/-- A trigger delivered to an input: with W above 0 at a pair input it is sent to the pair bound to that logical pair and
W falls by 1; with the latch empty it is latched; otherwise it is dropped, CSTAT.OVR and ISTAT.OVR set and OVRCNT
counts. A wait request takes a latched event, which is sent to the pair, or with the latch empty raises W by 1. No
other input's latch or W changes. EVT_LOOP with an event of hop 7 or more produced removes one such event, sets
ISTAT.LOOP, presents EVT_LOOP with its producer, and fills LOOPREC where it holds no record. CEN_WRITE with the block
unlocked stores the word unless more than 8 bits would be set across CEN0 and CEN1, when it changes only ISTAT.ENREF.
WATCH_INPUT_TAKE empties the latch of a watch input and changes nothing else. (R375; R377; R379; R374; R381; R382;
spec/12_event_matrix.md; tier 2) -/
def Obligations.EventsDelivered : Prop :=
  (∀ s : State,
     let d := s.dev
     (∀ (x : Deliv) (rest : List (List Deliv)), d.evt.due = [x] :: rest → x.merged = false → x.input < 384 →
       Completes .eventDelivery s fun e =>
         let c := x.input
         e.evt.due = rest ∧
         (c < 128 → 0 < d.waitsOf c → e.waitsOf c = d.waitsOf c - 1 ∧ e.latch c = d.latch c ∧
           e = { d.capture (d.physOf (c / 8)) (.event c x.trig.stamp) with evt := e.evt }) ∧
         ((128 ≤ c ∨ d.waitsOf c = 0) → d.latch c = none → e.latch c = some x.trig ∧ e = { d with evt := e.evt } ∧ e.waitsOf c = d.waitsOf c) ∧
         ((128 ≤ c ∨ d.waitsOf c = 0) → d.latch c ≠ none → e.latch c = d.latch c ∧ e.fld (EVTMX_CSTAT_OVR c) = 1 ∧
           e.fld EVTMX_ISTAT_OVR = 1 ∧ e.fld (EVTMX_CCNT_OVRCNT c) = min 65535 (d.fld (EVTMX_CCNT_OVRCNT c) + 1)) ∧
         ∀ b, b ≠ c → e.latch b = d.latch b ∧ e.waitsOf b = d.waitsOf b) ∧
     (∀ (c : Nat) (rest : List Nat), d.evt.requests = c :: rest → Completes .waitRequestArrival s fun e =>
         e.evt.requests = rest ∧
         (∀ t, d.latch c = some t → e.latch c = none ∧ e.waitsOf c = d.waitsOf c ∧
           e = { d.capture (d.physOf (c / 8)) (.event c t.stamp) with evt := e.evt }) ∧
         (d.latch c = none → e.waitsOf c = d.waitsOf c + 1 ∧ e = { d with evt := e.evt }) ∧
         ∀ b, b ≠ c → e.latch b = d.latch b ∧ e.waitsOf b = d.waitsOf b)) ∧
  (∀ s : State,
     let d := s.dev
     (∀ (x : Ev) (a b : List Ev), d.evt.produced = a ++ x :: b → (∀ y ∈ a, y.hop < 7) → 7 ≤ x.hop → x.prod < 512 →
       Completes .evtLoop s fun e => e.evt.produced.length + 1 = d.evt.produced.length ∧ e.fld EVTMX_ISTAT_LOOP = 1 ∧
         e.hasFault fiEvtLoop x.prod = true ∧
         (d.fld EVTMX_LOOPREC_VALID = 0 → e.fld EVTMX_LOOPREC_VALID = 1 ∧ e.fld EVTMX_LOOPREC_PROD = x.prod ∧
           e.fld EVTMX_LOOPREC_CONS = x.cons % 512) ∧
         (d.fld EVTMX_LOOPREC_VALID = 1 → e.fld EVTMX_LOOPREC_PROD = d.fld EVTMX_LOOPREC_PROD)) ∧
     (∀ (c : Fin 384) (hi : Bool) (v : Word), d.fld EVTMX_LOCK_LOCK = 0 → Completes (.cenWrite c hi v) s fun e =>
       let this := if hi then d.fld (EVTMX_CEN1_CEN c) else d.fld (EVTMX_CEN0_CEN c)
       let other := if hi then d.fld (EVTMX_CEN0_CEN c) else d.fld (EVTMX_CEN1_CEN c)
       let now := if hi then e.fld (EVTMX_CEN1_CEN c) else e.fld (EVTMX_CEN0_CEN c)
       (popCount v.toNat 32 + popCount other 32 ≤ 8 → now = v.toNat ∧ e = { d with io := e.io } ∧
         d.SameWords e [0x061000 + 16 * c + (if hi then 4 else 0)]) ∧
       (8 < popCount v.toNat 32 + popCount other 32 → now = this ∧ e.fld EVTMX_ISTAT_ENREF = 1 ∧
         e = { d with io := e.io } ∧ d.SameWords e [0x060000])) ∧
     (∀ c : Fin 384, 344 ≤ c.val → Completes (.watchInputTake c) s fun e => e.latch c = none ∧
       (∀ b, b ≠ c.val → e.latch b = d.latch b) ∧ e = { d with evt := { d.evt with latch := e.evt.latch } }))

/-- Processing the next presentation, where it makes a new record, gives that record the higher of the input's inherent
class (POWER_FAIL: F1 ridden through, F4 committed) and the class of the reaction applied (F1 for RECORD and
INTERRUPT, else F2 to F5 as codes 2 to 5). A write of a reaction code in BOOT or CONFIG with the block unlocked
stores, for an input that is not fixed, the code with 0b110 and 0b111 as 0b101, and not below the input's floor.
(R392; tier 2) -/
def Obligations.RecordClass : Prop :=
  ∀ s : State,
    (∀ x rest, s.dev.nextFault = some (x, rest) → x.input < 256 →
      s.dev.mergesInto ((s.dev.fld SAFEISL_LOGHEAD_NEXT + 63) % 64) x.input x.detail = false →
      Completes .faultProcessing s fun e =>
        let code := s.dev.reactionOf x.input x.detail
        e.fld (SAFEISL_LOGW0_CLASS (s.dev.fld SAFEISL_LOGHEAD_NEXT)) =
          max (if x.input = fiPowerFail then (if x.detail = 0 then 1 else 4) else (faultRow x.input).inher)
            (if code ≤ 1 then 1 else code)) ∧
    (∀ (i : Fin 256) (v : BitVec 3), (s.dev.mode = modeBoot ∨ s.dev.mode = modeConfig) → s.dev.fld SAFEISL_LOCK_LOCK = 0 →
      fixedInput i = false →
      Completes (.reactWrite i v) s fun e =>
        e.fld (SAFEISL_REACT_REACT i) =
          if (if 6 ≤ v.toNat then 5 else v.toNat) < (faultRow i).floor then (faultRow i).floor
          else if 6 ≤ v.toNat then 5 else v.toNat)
==*==
TASK ITEM: Every record must be written out again without any change.

SOLUTION:
/-- A trigger delivered to an input: with W above 0 at a pair input it is sent to the pair bound to that logical pair and
W falls by 1; with the latch empty it is latched; otherwise it is dropped, CSTAT.OVR and ISTAT.OVR set and OVRCNT
counts. A wait request takes a latched event, which is sent to the pair, or with the latch empty raises W by 1. No
other input's latch or W changes. EVT_LOOP with an event of hop 7 or more produced removes one such event, sets
ISTAT.LOOP, presents EVT_LOOP with its producer, and fills LOOPREC where it holds no record. CEN_WRITE with the block
unlocked stores the word unless more than 8 bits would be set across CEN0 and CEN1, when it changes only ISTAT.ENREF.
WATCH_INPUT_TAKE empties the latch of a watch input and changes nothing else. (R375; R377; R379; R374; R381; R382;
spec/12_event_matrix.md; tier 2) -/
def Obligations.EventsDelivered : Prop :=
  (∀ s : State,
     let d := s.dev
     (∀ (x : Deliv) (rest : List (List Deliv)), d.evt.due = [x] :: rest → x.merged = false → x.input < 384 →
       Completes .eventDelivery s fun e =>
         let c := x.input
         e.evt.due = rest ∧
         (c < 128 → 0 < d.waitsOf c → e.waitsOf c = d.waitsOf c - 1 ∧ e.latch c = d.latch c ∧
           e = { d.capture (d.physOf (c / 8)) (.event c x.trig.stamp) with evt := e.evt }) ∧
         ((128 ≤ c ∨ d.waitsOf c = 0) → d.latch c = none → e.latch c = some x.trig ∧ e = { d with evt := e.evt } ∧ e.waitsOf c = d.waitsOf c) ∧
         ((128 ≤ c ∨ d.waitsOf c = 0) → d.latch c ≠ none → e.latch c = d.latch c ∧ e.fld (EVTMX_CSTAT_OVR c) = 1 ∧
           e.fld EVTMX_ISTAT_OVR = 1 ∧ e.fld (EVTMX_CCNT_OVRCNT c) = min 65535 (d.fld (EVTMX_CCNT_OVRCNT c) + 1)) ∧
         ∀ b, b ≠ c → e.latch b = d.latch b ∧ e.waitsOf b = d.waitsOf b) ∧
     (∀ (c : Nat) (rest : List Nat), d.evt.requests = c :: rest → Completes .waitRequestArrival s fun e =>
         e.evt.requests = rest ∧
         (∀ t, d.latch c = some t → e.latch c = none ∧ e.waitsOf c = d.waitsOf c ∧
           e = { d.capture (d.physOf (c / 8)) (.event c t.stamp) with evt := e.evt }) ∧
         (d.latch c = none → e.waitsOf c = d.waitsOf c + 1 ∧ e = { d with evt := e.evt }) ∧
         ∀ b, b ≠ c → e.latch b = d.latch b ∧ e.waitsOf b = d.waitsOf b)) ∧
  (∀ s : State,
     let d := s.dev
     (∀ (x : Ev) (a b : List Ev), d.evt.produced = a ++ x :: b → (∀ y ∈ a, y.hop < 7) → 7 ≤ x.hop → x.prod < 512 →
       Completes .evtLoop s fun e => e.evt.produced.length + 1 = d.evt.produced.length ∧ e.fld EVTMX_ISTAT_LOOP = 1 ∧
         e.hasFault fiEvtLoop x.prod = true ∧
         (d.fld EVTMX_LOOPREC_VALID = 0 → e.fld EVTMX_LOOPREC_VALID = 1 ∧ e.fld EVTMX_LOOPREC_PROD = x.prod ∧
           e.fld EVTMX_LOOPREC_CONS = x.cons % 512) ∧
         (d.fld EVTMX_LOOPREC_VALID = 1 → e.fld EVTMX_LOOPREC_PROD = d.fld EVTMX_LOOPREC_PROD)) ∧
     (∀ (c : Fin 384) (hi : Bool) (v : Word), d.fld EVTMX_LOCK_LOCK = 0 → Completes (.cenWrite c hi v) s fun e =>
       let this := if hi then d.fld (EVTMX_CEN1_CEN c) else d.fld (EVTMX_CEN0_CEN c)
       let other := if hi then d.fld (EVTMX_CEN0_CEN c) else d.fld (EVTMX_CEN1_CEN c)
       let now := if hi then e.fld (EVTMX_CEN1_CEN c) else e.fld (EVTMX_CEN0_CEN c)
       (popCount v.toNat 32 + popCount other 32 ≤ 8 → now = v.toNat ∧ e = { d with io := e.io } ∧
         d.SameWords e [0x061000 + 16 * c + (if hi then 4 else 0)]) ∧
       (8 < popCount v.toNat 32 + popCount other 32 → now = this ∧ e.fld EVTMX_ISTAT_ENREF = 1 ∧
         e = { d with io := e.io } ∧ d.SameWords e [0x060000])) ∧
     (∀ c : Fin 384, 344 ≤ c.val → Completes (.watchInputTake c) s fun e => e.latch c = none ∧
       (∀ b, b ≠ c.val → e.latch b = d.latch b) ∧ e = { d with evt := { d.evt with latch := e.evt.latch } }))

/-- Processing the next presentation, where it makes a new record, gives that record the higher of the input's inherent
class (POWER_FAIL: F1 ridden through, F4 committed) and the class of the reaction applied (F1 for RECORD and
INTERRUPT, else F2 to F5 as codes 2 to 5). A write of a reaction code in BOOT or CONFIG with the block unlocked
stores, for an input that is not fixed, the code with 0b110 and 0b111 as 0b101, and not below the input's floor.
(R392; tier 2) -/
def Obligations.RecordClass : Prop :=
  ∀ s : State,
    (∀ x rest, s.dev.nextFault = some (x, rest) → x.input < 256 →
      s.dev.mergesInto ((s.dev.fld SAFEISL_LOGHEAD_NEXT + 63) % 64) x.input x.detail = false →
      Completes .faultProcessing s fun e =>
        let code := s.dev.reactionOf x.input x.detail
        e.fld (SAFEISL_LOGW0_CLASS (s.dev.fld SAFEISL_LOGHEAD_NEXT)) =
          max (if x.input = fiPowerFail then (if x.detail = 0 then 1 else 4) else (faultRow x.input).inher)
            (if code ≤ 1 then 1 else code)) ∧
    (∀ (i : Fin 256) (v : BitVec 3), (s.dev.mode = modeBoot ∨ s.dev.mode = modeConfig) → s.dev.fld SAFEISL_LOCK_LOCK = 0 →
      fixedInput i = false →
      Completes (.reactWrite i v) s fun e =>
        e.fld (SAFEISL_REACT_REACT i) =
          if (if 6 ≤ v.toNat then 5 else v.toNat) < (faultRow i).floor then (faultRow i).floor
          else if 6 ≤ v.toNat then 5 else v.toNat)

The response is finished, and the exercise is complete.